Write out exactly the lines of the entries below from the one holding "(u.crcOk = false" to the one holding "(modRadio u.radio (fun", inclusive, and leave out all other lines.

Collected data entries
╭──

/-- What radios send (R338, R340, R343, R344, R348, R350, R355, R356): nothing before its instant, and nothing from a radio that is
off or a distaff; a beacon within its band's budget leaves on the air and ends the run of skips; one refused by the budget is
counted and leaves nothing; a crowd frame carries the next cells; a node's anchor carries its oldest message. What radios receive
(R350, R352 to R354, R359): a message of a connected node in its exchange is queued, up to 256, and is a contact; an UP with a bad
CRC is counted alone; a JOIN_REQ of a recorded EUI connects its node; no contact for SUP_MS loses it. A RESYNC ends LOST_SYNC. The
hold of recovery beacons and the buckets of a band's window end at their instants. Completing, with the next state said:
superframeStart, beaconSend, recoveryBeaconSend, crowdSend, anchorDownSend, upRx, joinReqRx, resyncRx, budgetBucketRoll,
supervisionTimeout, recoveryHoldExpiry. -/
def Obligations.AirEvents : Prop :=
  ((∀ (t : Nat) (s : State), awake s = true → PinDriven s →
      ((airBi s = 0 ∨ max s.now t < airPhase s) → exec (.superframeStart t) s = .next (advance t s))
      ∧ (airBi s ≠ 0 → airPhase s ≤ max s.now t → s.air.k ≠ some ((max s.now t - airPhase s) / airBi s) → ∃ s',
        exec (.superframeStart t) s = .next s' ∧ s'.air.k = some ((max s.now t - airPhase s) / airBi s)
          ∧ s'.air.blocks = nextBlocks s ∧ s'.air.pendBlocks = [] ∧ s'.air.shown = s.fix.cells
          ∧ { s' with air := s.air } = advance t s))
    ∧ (∀ (t n k : Nat) (busy : Bool) (s : State), awake s = true → PinDriven s → s.air.k = some k →
      (radioOn (radioOf s n) = false ∨ outsLive s = false ∨ max s.now t < slotTp s k 0) →
      exec (.beaconSend t n busy) s = .next (advance t s) ∧ exec (.recoveryBeaconSend t n busy) s = .next (advance t s)
        ∧ ∀ slot, exec (.crowdSend t n slot busy) s = .next (advance t s))
    ∧ (∀ (t n k : Nat) (s : State), awake s = true → PinDriven s → outsLive s = true → s.air.k = some k → khas s.air.radios n = true →
      let r := radioOf s n
      radioOn r = true → slotTp s k 0 ≤ max s.now t → r.beaconSf ≠ some k → r.band = field r.cfg 34 1 → r.nextBand = none →
      (budgetOk (advance t s) r r.band 0 (tAir r 28) = true → r.returning = none → ∃ s' pdu,
        exec (.beaconSend t n false) s = .next s' ∧ s'.out.head? = some (.air n (beaconCh r r.band) "BEACON" pdu)
          ∧ pdu.length = 28 ∧ (radioOf s' n).skips = 0 ∧ (radioOf s' n).tx = r.tx + 1 ∧ (radioOf s' n).beaconSf = some k
          ∧ { s' with air := s.air, out := s.out } = advance t s)
      ∧ (budgetOk (advance t s) r r.band 0 (tAir r 28) = false → r.skips = 0 → ∃ s', exec (.beaconSend t n false) s = .next s'
          ∧ s'.out = s.out ∧ (radioOf s' n).beaconSkip = r.beaconSkip + 1 ∧ (radioOf s' n).refused = r.refused + 1
          ∧ (radioOf s' n).skips = 1 ∧ { s' with air := s.air } = advance t s))
    ∧ (∀ (t n k : Nat) (s : State), awake s = true → PinDriven s → outsLive s = true → s.air.k = some k → khas s.air.radios n = true →
      let r := radioOf s n
      radioOn r = true → r.recovery = true → slotTp s k 1 ≤ max s.now t → r.recoverySf ≠ some k →
      budgetOk (advance t s) r (field r.cfg 36 1) 0 (tAir r 28) = true → ∃ s' pdu,
        exec (.recoveryBeaconSend t n false) s = .next s' ∧ (radioOf s' n).recoverySf = some k
          ∧ s'.out.head? = some (.air n (field r.cfg 37 1) "BEACON" pdu))
    ∧ (∀ (t n k slot : Nat) (b : Bytes) (first m : Nat) (s : State), awake s = true → PinDriven s → outsLive s = true →
      s.air.k = some k → khas s.air.radios n = true →
      let r := radioOf s n
      let band := field r.cfg 38 1
      let start := if cellCount s ≤ r.cellAt then 0 else r.cellAt
      radioOn r = true → band ≠ 0xFF → 3 ≤ slot → slot ≤ 2 + crowdSlots r → slotTp s k slot ≤ max s.now t → r.crowdSf = none →
      (s.flt.safe = true → field r.cfg 31 1 = 0 → exec (.crowdSend t n slot false) s = .next (advance t s))
      ∧ (s.flt.safe = false → crowdRun s r start = some (b, first, m) →
          budgetOk (advance t s) r band 2 (tAir r (16 + if field b 2 1 = 0 then 3 * m else m)) = true → ∃ s' pdu, exec (.crowdSend t n slot false) s = .next s'
          ∧ s'.out.head? = some (.air n (beaconCh r band) "CROWD" pdu) ∧ (radioOf s' n).crowdSf = some (k, slot)
          ∧ (radioOf s' n).cellAt = if cellCount s ≤ start + m then 0 else start + m))
    ∧ (∀ (t n k : Nat) (q : ANode) (busy : Bool) (s : State), awake s = true → PinDriven s → kget? s.air.nodes n = some q →
      s.air.k = some k →
      (q.conn = false ∨ isAnchor q k = false ∨ q.anchor = some k ∨ max s.now t < slotTp s k (field q.cfg 12 2)) →
      exec (.anchorDownSend t n busy) s = .next (advance t s))
    ∧ ∀ (t n k : Nat) (q : ANode) (r : CmdRef) (b : Bytes) (rest : List (CmdRef × Bytes)) (s : State), awake s = true → PinDriven s →
      outsLive s = true → kget? s.air.nodes n = some q → s.air.k = some k → khas s.air.radios (nodeRadio q) = true →
      radioOn (radioOf s (nodeRadio q)) = true → q.conn = true → isAnchor q k = true → q.firstSf ≤ k →
      slotTp s k (field q.cfg 12 2) ≤ max s.now t → q.anchor ≠ some k → q.mapPend = none → q.missed < 3 → q.lostSync = false →
      q.release = false → q.down = none → q.queue = (r, b) :: rest → guardNs s q (slotTp s k (field q.cfg 12 2)) ≤ slotLen s / 4 →
      budgetOk (advance t s) (radioOf s (nodeRadio q)) (nodeBand q) 1 (tAir (radioOf s (nodeRadio q)) (12 + b.length)) = true →
      ∃ s' q' d pdu, exec (.anchorDownSend t n false) s = .next s' ∧ kget? s'.air.nodes n = some q'
        ∧ s'.out.head? = some (.air (nodeRadio q) (anchorChan n q (nodeEvent q k)) "DOWN" pdu)
        ∧ q'.queue = rest ∧ q'.down = some d ∧ d.kind = 1 ∧ d.body = b ∧ d.ref = some r ∧ d.resends = 0
        ∧ q'.anchor = some k ∧ q'.missed = q.missed + 1)
  ∧ ((∀ (t k : Nat) (u : AirUp) (q : ANode) (s : State), awake s = true → PinDriven s → controls s = true →
      kget? s.air.nodes u.node = some q → s.air.k = some k → radioOn (radioOf s u.radio) = true → nodeRadio q = u.radio →
      (u.crcOk = false → exec (.upRx t u) s = .next (modNodeA u.node (fun q => { q with crcErr := q.crcErr + 1 })
        (modRadio u.radio (fun r => { r with crcErr := r.crcErr + 1 }) (advance t s))))
      ∧ (u.crcOk = true → (q.conn = false ∨ q.anchor ≠ some k ∨ q.lostSync = true) →
        exec (.upRx t u) s = .next (advance t s))
      ∧ (u.crcOk = true → q.conn = true → q.anchor = some k → q.lostSync = false → u.kind = 1 → u.sn = q.nesn → u.nesn = q.sn →
        s.air.uplink.length < 256 → (radioOf s u.radio).st = 1 → ∃ s' q', exec (.upRx t u) s = .next s'
          ∧ s'.air.uplink = s.air.uplink ++ [(u.node, max s.now t, u.body.take 32)] ∧ kget? s'.air.nodes u.node = some q'
          ∧ q'.nesn = !q.nesn ∧ q'.sn = q.sn ∧ q'.lastContact = max s.now t ∧ q'.missed = 0)
      ∧ (∀ d r c, u.crcOk = true → q.conn = true → q.anchor = some k → q.lostSync = false → u.nesn ≠ q.sn → q.down = some d →
        d.kind = 1 → d.ref = some r → findCmd r s = some c → (radioOf s u.radio).st = 1 → u.kind ≠ 1 → ∃ s' q',
        exec (.upRx t u) s = .next s' ∧ findCmd r s' = none ∧ kget? s'.air.nodes u.node = some q' ∧ q'.down = none
          ∧ q'.sn = !q.sn))
    ∧ (∀ (t : Nat) (u : AirUp) (s : State), awake s = true → PinDriven s → kget? s.air.nodes u.node = none →
      exec (.upRx t u) s = .next (advance t s) ∧ exec (.resyncRx t u) s = .next (advance t s)
        ∧ exec (.supervisionTimeout t u.node) s = .next (advance t s))
    ∧ (∀ (t : Nat) (u : AirUp) (q : ANode) (s : State), awake s = true → PinDriven s → controls s = true →
      kget? s.air.nodes u.node = some q → radioOn (radioOf s u.radio) = true → nodeRadio q = u.radio → u.crcOk = true →
      q.conn = true → ∃ s' q', exec (.resyncRx t u) s = .next s' ∧ kget? s'.air.nodes u.node = some q' ∧ q'.lostSync = false
        ∧ q'.scanning = false ∧ q'.missed = 0 ∧ q'.lastContact = max s.now t)
    ∧ (∀ (t n : Nat) (eui : U64) (s : State), awake s = true → PinDriven s →
      s.air.nodes.find? (fun e => field e.2.cfg 4 8 == eui.toNat && nodeRadio e.2 == n) = none →
      exec (.joinReqRx t n eui) s = .next (advance t s))
    ∧ (∀ (t n node : Nat) (eui : U64) (q : ANode) (s : State), awake s = true → PinDriven s → controls s = true →
      s.air.nodes.find? (fun e => field e.2.cfg 4 8 == eui.toNat && nodeRadio e.2 == n) = some (node, q) →
      kwf s.air.nodes = true → q.conn = false → khas s.air.radios n = true → (radioOf s n).st = 1 → (radioOf s n).retired = false →
      budgetOk (advance t s) (radioOf s n) (radioOf s n).band 1 (tAir (radioOf s n) 30) = true → ∃ s' q',
        exec (.joinReqRx t n eui) s = .next s' ∧ kget? s'.air.nodes node = some q' ∧ q'.conn = true ∧ q'.state = 1
          ∧ q'.firstSf = firstAnchor (advance t s) q ∧ q'.lastContact = max s.now t ∧ q'.sn = false ∧ q'.nesn = false)
    ∧ (∀ (t n : Nat) (q : ANode) (s : State), awake s = true → PinDriven s → kget? s.air.nodes n = some q →
      let last := q.lastContact + 1000000 * field q.cfg 16 2
      ((q.conn = false ∨ max s.now t < last) → exec (.supervisionTimeout t n) s = .next (advance t s))
      ∧ (q.conn = true → last ≤ max s.now t → q.release = false → nodeRefs q = [] → (radioOf s (nodeRadio q)).st = 1 → ∃ s' q',
          exec (.supervisionTimeout t n) s = .next s' ∧ kget? s'.air.nodes n = some q' ∧ q'.conn = false ∧ q'.state = 4)
      ∧ (q.conn = true → last ≤ max s.now t → q.release = true → nodeRefs q = [] → ∃ s',
          exec (.supervisionTimeout t n) s = .next s' ∧ kget? s'.air.nodes n = none))
    ∧ (∀ (t n b : Nat) (d : Band) (s : State), awake s = true → PinDriven s → khas s.air.radios n = true →
      kget? (radioOf s n).bands b = some d → ∃ s', exec (.budgetBucketRoll t n b) s = .next s'
        ∧ kget? (radioOf s' n).bands b = some { d with buckets :=
            (kfilter d.buckets fun i _ => decide (max s.now t / 60000000000 < i + 60)) }
        ∧ { s' with air := s.air } = advance t s)
    ∧ ∀ (t n u : Nat) (s : State), awake s = true → PinDriven s → (radioOf s n).holdUntil = some u →
      (u ≤ max s.now t → exec (.recoveryHoldExpiry t n) s = .next (modRadio n (fun r => { r with holdUntil := none }) (advance t s)))
      ∧ (max s.now t < u → ∃ s', exec (.recoveryHoldExpiry t n) s = .next s' ∧ radioOf s' n = radioOf s n))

╰──

### Response for this exercise
      (u.crcOk = false → exec (.upRx t u) s = .next (modNodeA u.node (fun q => { q with crcErr := q.crcErr + 1 })
        (modRadio u.radio (fun r => { r with crcErr := r.crcErr + 1 }) (advance t s))))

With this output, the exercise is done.